Task goal: Retrieve every line of the data holding the word "extractor".
- Opening Delimiter -
-- ==== Sys2Proof/Tests/Witnesses.lean ====
section
/-! SUPPORT. For every obligation with hypotheses, a concrete state and operands that meet all of them together,
and one for each clause, at a boundary value of its range where it has one. -/

namespace Sys2Proof.Tests

open Sys2Proof Sys2Proof.Machine

/-! ## Encoding -/

/-- The last address of a region, every flag and every offset bit set. -/
theorem witness_encodeThenDecode :
    Config.expected.ok ∧ WellFormed Config.expected (.treeNode 515 true true 63#6) = true ∧
      encode Config.expected (.treeNode 515 true true 63#6) = some (.node 515, [0xFF#8]) := by decide

theorem witness_decodeThenEncode : decode Config.expected .bit [1#8] = .ok .bodyBit1 := by decide

theorem witness_tableWord :
    State.reset.cfg = Config.expected ∧ decodeTableWord 32 0x78563412 =
      some (.bodyWindow 0x12#8 0x34#8 0x56#8 0x78#8) := by decide

/-! ## What a step runs -/

/-- The reset state with an instruction put straight to a unit. -/
def issued (q : Issue) : State := { State.reset with issue := some q }

theorem witness_issued_word :
    (issued (.word (.node 5) [0xC0#8])).issue = some (.word (.node 5) [0xC0#8]) ∧
      decode State.reset.cfg (.node 5) [0xC0#8] = .ok (.treeNode 5 true true 0#6) := by decide

theorem witness_issued_word_undecodable :
    (issued (.word .bit [2#8])).issue = some (.word .bit [2#8]) ∧
      decode State.reset.cfg .bit [2#8] = .error .notABit := by decide

theorem witness_issued_op : (issued (.op (.bvMake 5 0))).issue = some (.op (.bvMake 5 0)) := by decide

/-- A body state with one input of the host to come. -/
def withInput (e : HostInput) : State := { descending treeT1 ⟨1, 1⟩ with inputs := [e] }

theorem witness_input_rst :
    (withInput .rst).issue = none ∧ (withInput .rst).inputs = .rst :: [] := by decide

theorem witness_input_start :
    (withInput (.start (2 ^ 24))).issue = none ∧
      (withInput (.start (2 ^ 24))).inputs = .start (2 ^ 24) :: [] := by decide

theorem witness_input_putIn :
    (withInput (.putIn (2 ^ 24 - 1) 7#8)).issue = none ∧
      (withInput (.putIn (2 ^ 24 - 1) 7#8)).inputs = .putIn (2 ^ 24 - 1) 7#8 :: [] ∧
      2 ^ 24 - 1 < 2 ^ (withInput (.putIn (2 ^ 24 - 1) 7#8)).cfg.inAddrW := by decide

theorem witness_input_putIn_outside :
    (withInput (.putIn (2 ^ 24) 7#8)).issue = none ∧
      (withInput (.putIn (2 ^ 24) 7#8)).inputs = .putIn (2 ^ 24) 7#8 :: [] ∧
      2 ^ (withInput (.putIn (2 ^ 24) 7#8)).cfg.inAddrW ≤ 2 ^ 24 := by decide

theorem witness_input_quiet :
    (withInput .quiet).issue = none ∧ (withInput .quiet).inputs = .quiet :: [] ∧
      ownStep (withInput .quiet) = some .descBranch := by decide

theorem witness_enabled_readHeader :
    Undisturbed (start .readHeader imageP1) ∧ (start .readHeader imageP1).phase = .readHeader := ⟨⟨rfl, rfl⟩, rfl⟩

theorem witness_enabled_readTree :
    Undisturbed (start .readTree imageP1) ∧ (start .readTree imageP1).phase = .readTree := ⟨⟨rfl, rfl⟩, rfl⟩

theorem witness_enabled_check :
    Undisturbed (start .bodyCheck imageP1) ∧ (start .bodyCheck imageP1).phase = .bodyCheck := ⟨⟨rfl, rfl⟩, rfl⟩

theorem witness_enabled_leaf :
    Undisturbed (descending (.leaf 0x41#8) ⟨0, 0⟩) ∧ (descending (.leaf 0x41#8) ⟨0, 0⟩).phase = .bodyDescend ∧
      (descending (.leaf 0x41#8) ⟨0, 0⟩).node = .leaf 0x41#8 := ⟨⟨rfl, rfl⟩, rfl, rfl⟩

theorem witness_enabled_refill :
    Undisturbed (descending treeT1 ⟨0, 0⟩) ∧ (descending treeT1 ⟨0, 0⟩).phase = .bodyDescend ∧
      (descending treeT1 ⟨0, 0⟩).node = .internal (.leaf 0x41#8) (.leaf 0x42#8) ∧
      (descending treeT1 ⟨0, 0⟩).pend.w = 0 := ⟨⟨rfl, rfl⟩, rfl, rfl, rfl⟩

theorem witness_enabled_branch :
    Undisturbed (descending treeT1 ⟨1, 1⟩) ∧ (descending treeT1 ⟨1, 1⟩).phase = .bodyDescend ∧
      (descending treeT1 ⟨1, 1⟩).node = .internal (.leaf 0x41#8) (.leaf 0x42#8) ∧
      1 ≤ (descending treeT1 ⟨1, 1⟩).pend.w := ⟨⟨rfl, rfl⟩, rfl, rfl, Nat.le_refl 1⟩

theorem witness_quiet_phases :
    (Undisturbed State.reset ∧ State.reset.phase = .idle) ∧
    (Undisturbed (start .done []) ∧ (start .done []).phase = .done) ∧
    (Undisturbed (start .failed []) ∧ (start .failed []).phase = .failed) :=
  ⟨⟨⟨rfl, rfl⟩, rfl⟩, ⟨⟨rfl, rfl⟩, rfl⟩, ⟨⟨rfl, rfl⟩, rfl⟩⟩

/-- A phase that a state's next step leaves, with the phase it goes to: what PhasesFollowTheTransitionTable takes. -/
theorem witness_phases :
    look (fun t => t.phase) (step State.reset) = some .idle ∧
    look (fun t => t.phase) (step (start .readHeader imageP1)) = some .readTree ∧
    look (fun t => t.phase) (step (start .readHeader [])) = some .failed ∧
    look (fun t => t.phase) (step { start .readTree imageP1 with treeEnd := 8 }) = some .bodyCheck ∧
    look (fun t => t.phase) (step (start .readTree [])) = some .failed ∧
    look (fun t => t.phase) (step (start .bodyCheck imageP1)) = some .done ∧
    look (fun t => t.phase) (step { descending .absent ⟨0, 0⟩ with phase := .bodyCheck }) = some .bodyDescend ∧
    look (fun t => t.phase) (step (descending (.leaf 0x41#8) ⟨0, 0⟩)) = some .bodyCheck ∧
    look (fun t => t.phase) (step (descending treeT1 ⟨1, 1⟩)) = some .bodyDescend ∧
    look (fun t => t.phase) (step (descending (.internal .absent .absent) ⟨1, 1⟩)) = some .failed ∧
    look (fun t => t.phase) (step (start .done [])) = some .done ∧
    look (fun t => t.phase) (step (start .failed [])) = some .failed := by decide

/-! ## The bit extractor -/

theorem witness_make : 32 ≤ State.reset.cfg.bvMax := by decide

theorem witness_concat :
    BitValue.ok ⟨1, 1⟩ ∧ BitValue.ok ⟨2 ^ 31 - 1, 31⟩ ∧ 1 + 31 ≤ State.reset.cfg.bvMax := by decide

theorem witness_msb_matches : BitValue.ok ⟨0, 0⟩ ∧ BitValue.ok ⟨7, 3⟩ := by decide

theorem witness_shr : BitValue.ok ⟨0b1101, 4⟩ ∧ 4 - 5 ≤ State.reset.cfg.bvMax := by decide

theorem witness_shl : BitValue.ok ⟨0b1101, 4⟩ ∧ 4 + 28 ≤ State.reset.cfg.bvMax := by decide

theorem witness_dropMsb :
    (BitValue.ok ⟨1, 1⟩ ∧ 1 ≤ 1 ∧ 1 - 1 ≤ State.reset.cfg.bvMax) ∧ (BitValue.ok ⟨0, 0⟩ ∧ BitValue.empty.w = 0) := by
  decide

theorem witness_wider :
    State.reset.cfg.bvMax < 33 ∧ State.reset.cfg.bvMax < 1 + 32 ∧ State.reset.cfg.bvMax < 34 - 1 ∧
      State.reset.cfg.bvMax < 30 + 3 ∧ State.reset.cfg.bvMax < 34 - 1 := by decide

/-- The five operations that return a BitValue, each on operands that fill `BV_MAX` or are its smallest. -/
theorem witness_returned :
    look (fun t => t.ret) (exec (.bvMake (2 ^ 32) 32) State.reset) = some (.bits ⟨0, 32⟩) ∧
    look (fun t => t.ret) (exec (.bvConcat ⟨1, 1⟩ ⟨0, 31⟩) State.reset) = some (.bits ⟨2 ^ 31, 32⟩) ∧
    look (fun t => t.ret) (exec (.bvShr ⟨3, 2⟩ 2) State.reset) = some (.bits ⟨0, 0⟩) ∧
    look (fun t => t.ret) (exec (.bvShl ⟨3, 2⟩ 30) State.reset) = some (.bits ⟨3 * 2 ^ 30, 32⟩) ∧
    look (fun t => t.ret) (exec (.bvDropmsb ⟨1, 1⟩) State.reset) = some (.bits ⟨0, 0⟩) := by decide

theorem witness_concatParts : BitValue.ok ⟨0b10, 2⟩ ∧ BitValue.ok ⟨0b011, 3⟩ := by decide

/-! ## The formats of the header and the tree -/

theorem witness_headerRows :
    (start .readHeader []).phase = .readHeader ∧ (0x29#8 : Byte) ≠ (start .readHeader []).cfg.magic4 ∧
      (0x29#8 : Byte) ≠ (start .readHeader []).cfg.magic8 ∧
      (0x24#8 : Byte) = (start .readHeader []).cfg.magic4 ∧
      (0x28#8 : Byte) = (start .readHeader []).cfg.magic8 ∧
      (0x28#8 : Byte) ≠ (start .readHeader []).cfg.magic4 := by decide

theorem witness_otherPhases :
    State.reset.phase ≠ .readHeader ∧ State.reset.phase ≠ .readTree ∧ State.reset.phase ≠ .bodyCheck ∧
      State.reset.phase ≠ .bodyDescend := by decide

theorem witness_windowBits : (0 : Nat) < 32 ∧ (31 : Nat) < 32 := by decide

/-! ## The tree decoder and the trie store -/

/-- A region that ends with IN, and one that ends one byte past it; IN itself is an `rd`. -/
theorem witness_decodenode :
    (∀ place k, k < (start .idle imageP1).inLen →
      readIn (start .idle imageP1) place k = readIn (start .idle imageP1) place k) ∧
    12 ≤ (start .idle imageP1).inLen ∧ (start .idle imageP1).inLen < 13 :=
  ⟨fun _ _ _ => rfl, by decide⟩

/-- `treeSel = 1`: the deepest node stands at depth 1. -/
theorem witness_depth :
    { start .readTree imageP1 with treeSel := 1#8, treeEnd := 8 }.treeEnd.toNat = 6 + 2 * (1#8 : Byte).toNat ∧
      follow (decodeRoot { start .readTree imageP1 with treeSel := 1#8, treeEnd := 8 }) [true] ≠ .absent := by
  decide

theorem witness_rootPresent :
    6 ≤ { start .readTree (imageP1.take 6) with treeEnd := 6 }.treeEnd.toNat ∧
      { start .readTree (imageP1.take 6) with treeEnd := 6 }.inLen = 6 := by decide

theorem witness_rootAbsent :
    6 ≤ { start .readTree (imageP1.take 5) with treeEnd := 6 }.treeEnd.toNat ∧
      { start .readTree (imageP1.take 5) with treeEnd := 6 }.inLen = 5 := by decide

/-- TD1 and TD3: both children, and none. -/
theorem witness_children :
    (8 % 2 = 0 ∧ decodeNode (fun _ _ => 0xC0#8) [] 5 8 false = .internal (.leaf 0xC0#8) (.leaf 0xC0#8)) ∧
    (8 % 2 = 0 ∧ decodeNode (fun _ _ => 0x00#8) [] 7 8 false = .internal .absent .absent) := by decide

/-- TD11 and TD12: through a leaf, and onto a node. -/
theorem witness_blocked :
    (2 ≤ State.reset.cfg.bvMax + 1 ∧ Blocked (.internal .absent (.leaf 0x41#8)) (pathBits ⟨0b10, 2⟩)) ∧
    Blocked (.internal .absent (.leaf 0x41#8)) (pathBits ⟨0b1, 1⟩) :=
  ⟨⟨by decide, Or.inr ⟨1, by decide, 0x41#8, by decide⟩⟩, Or.inl (by decide)⟩

/-- The widest path an extractor of 32 bits takes apart, and the narrowest it does not. -/
theorem witness_widePath :
    BitValue.w ⟨0, 33⟩ ≤ State.reset.cfg.bvMax + 1 ∧ State.reset.cfg.bvMax + 1 < BitValue.w ⟨0, 34⟩ ∧
      refusalOf (exec (.trieInsert .absent ⟨0, 34⟩ 0#8) State.reset) = some .widerThanBvMax ∧
      look (fun t => t.ret) (exec (.trieInsert (.leaf 1#8) ⟨0, 34⟩ 0#8) State.reset) = some .reject := by decide

/-- TD10. -/
theorem witness_notBlocked : ¬ Blocked .absent (pathBits ⟨0b1, 1⟩) := by
  rintro (h | ⟨k, hk, x, hx⟩)
  · exact absurd h (by decide)
  · have hk : k < 1 := hk
    obtain rfl : k = 0 := by omega
    have hx : Trie.absent = .leaf x := hx
    cases hx

theorem witness_fromMap :
    look (fun t => t.ret) (exec (.trieFrommap [(⟨1, 1⟩, 0x42#8), (⟨1, 1⟩, 0x43#8)]) State.reset) =
      some .reject ∧
    refusalOf (exec (.trieFrommap [(⟨0, 34⟩, 0x42#8)]) State.reset) = some .widerThanBvMax ∧
    look (fun t => t.ret) (exec (.trieFrommap [(⟨1, 1⟩, 0x42#8)]) State.reset) =
      some (.trie (.internal .absent (.leaf 0x42#8))) := by decide

/-- Two codes of one bit; and a code that is a prefix of another. -/
theorem witness_prefixFree :
    (PrefixFree [(⟨1, 1⟩, 0x42#8), (⟨0, 1⟩, 0x41#8)] ∧ ¬ PrefixFree [(⟨1, 1⟩, 0x42#8), (⟨2, 2⟩, 0x41#8)]) ∧
    (∀ p ∈ [((⟨1, 1⟩ : BitValue), (0x42#8 : Byte)), (⟨2, 2⟩, 0x41#8)], p.1.w ≤ State.reset.cfg.bvMax + 1) := by
  unfold PrefixFree; decide

theorem witness_fromMapOrder :
    [((⟨0, 33⟩ : BitValue), (0x41#8 : Byte)), (⟨1, 1⟩, 0x42#8)].Perm [(⟨1, 1⟩, 0x42#8), (⟨0, 33⟩, 0x41#8)] ∧
      (∀ p ∈ [((⟨0, 33⟩ : BitValue), (0x41#8 : Byte)), (⟨1, 1⟩, 0x42#8)], p.1.w ≤ State.reset.cfg.bvMax + 1) :=
  ⟨List.Perm.swap _ _ _, by decide⟩

theorem witness_fromMapTooWide :
    ∃ p ∈ [((⟨1, 1⟩ : BitValue), (0x41#8 : Byte)), (⟨0, 34⟩, 0x42#8)], State.reset.cfg.bvMax + 1 < p.1.w :=
  ⟨(⟨0, 34⟩, 0x42#8), by decide, by decide⟩

/-! ## The descent engine -/

/-- SD9: the last whole window, and one byte less. -/
theorem witness_refill :
    ((descending treeT1 ⟨0, 0⟩).phase = .bodyDescend ∧
      (descending treeT1 ⟨0, 0⟩).node = .internal (.leaf 0x41#8) (.leaf 0x42#8) ∧
      (descending treeT1 ⟨0, 0⟩).pend = ⟨0, 0⟩ ∧
      (descending treeT1 ⟨0, 0⟩).bodyCur + 4 = (descending treeT1 ⟨0, 0⟩).inLen) ∧
    { descending treeT1 ⟨0, 0⟩ with inLen := 11 }.inLen <
      { descending treeT1 ⟨0, 0⟩ with inLen := 11 }.bodyCur + 4 := by decide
- Closing Delimiter -
Task response:
/-! ## The bit extractor -/
/-- The widest path an extractor of 32 bits takes apart, and the narrowest it does not. -/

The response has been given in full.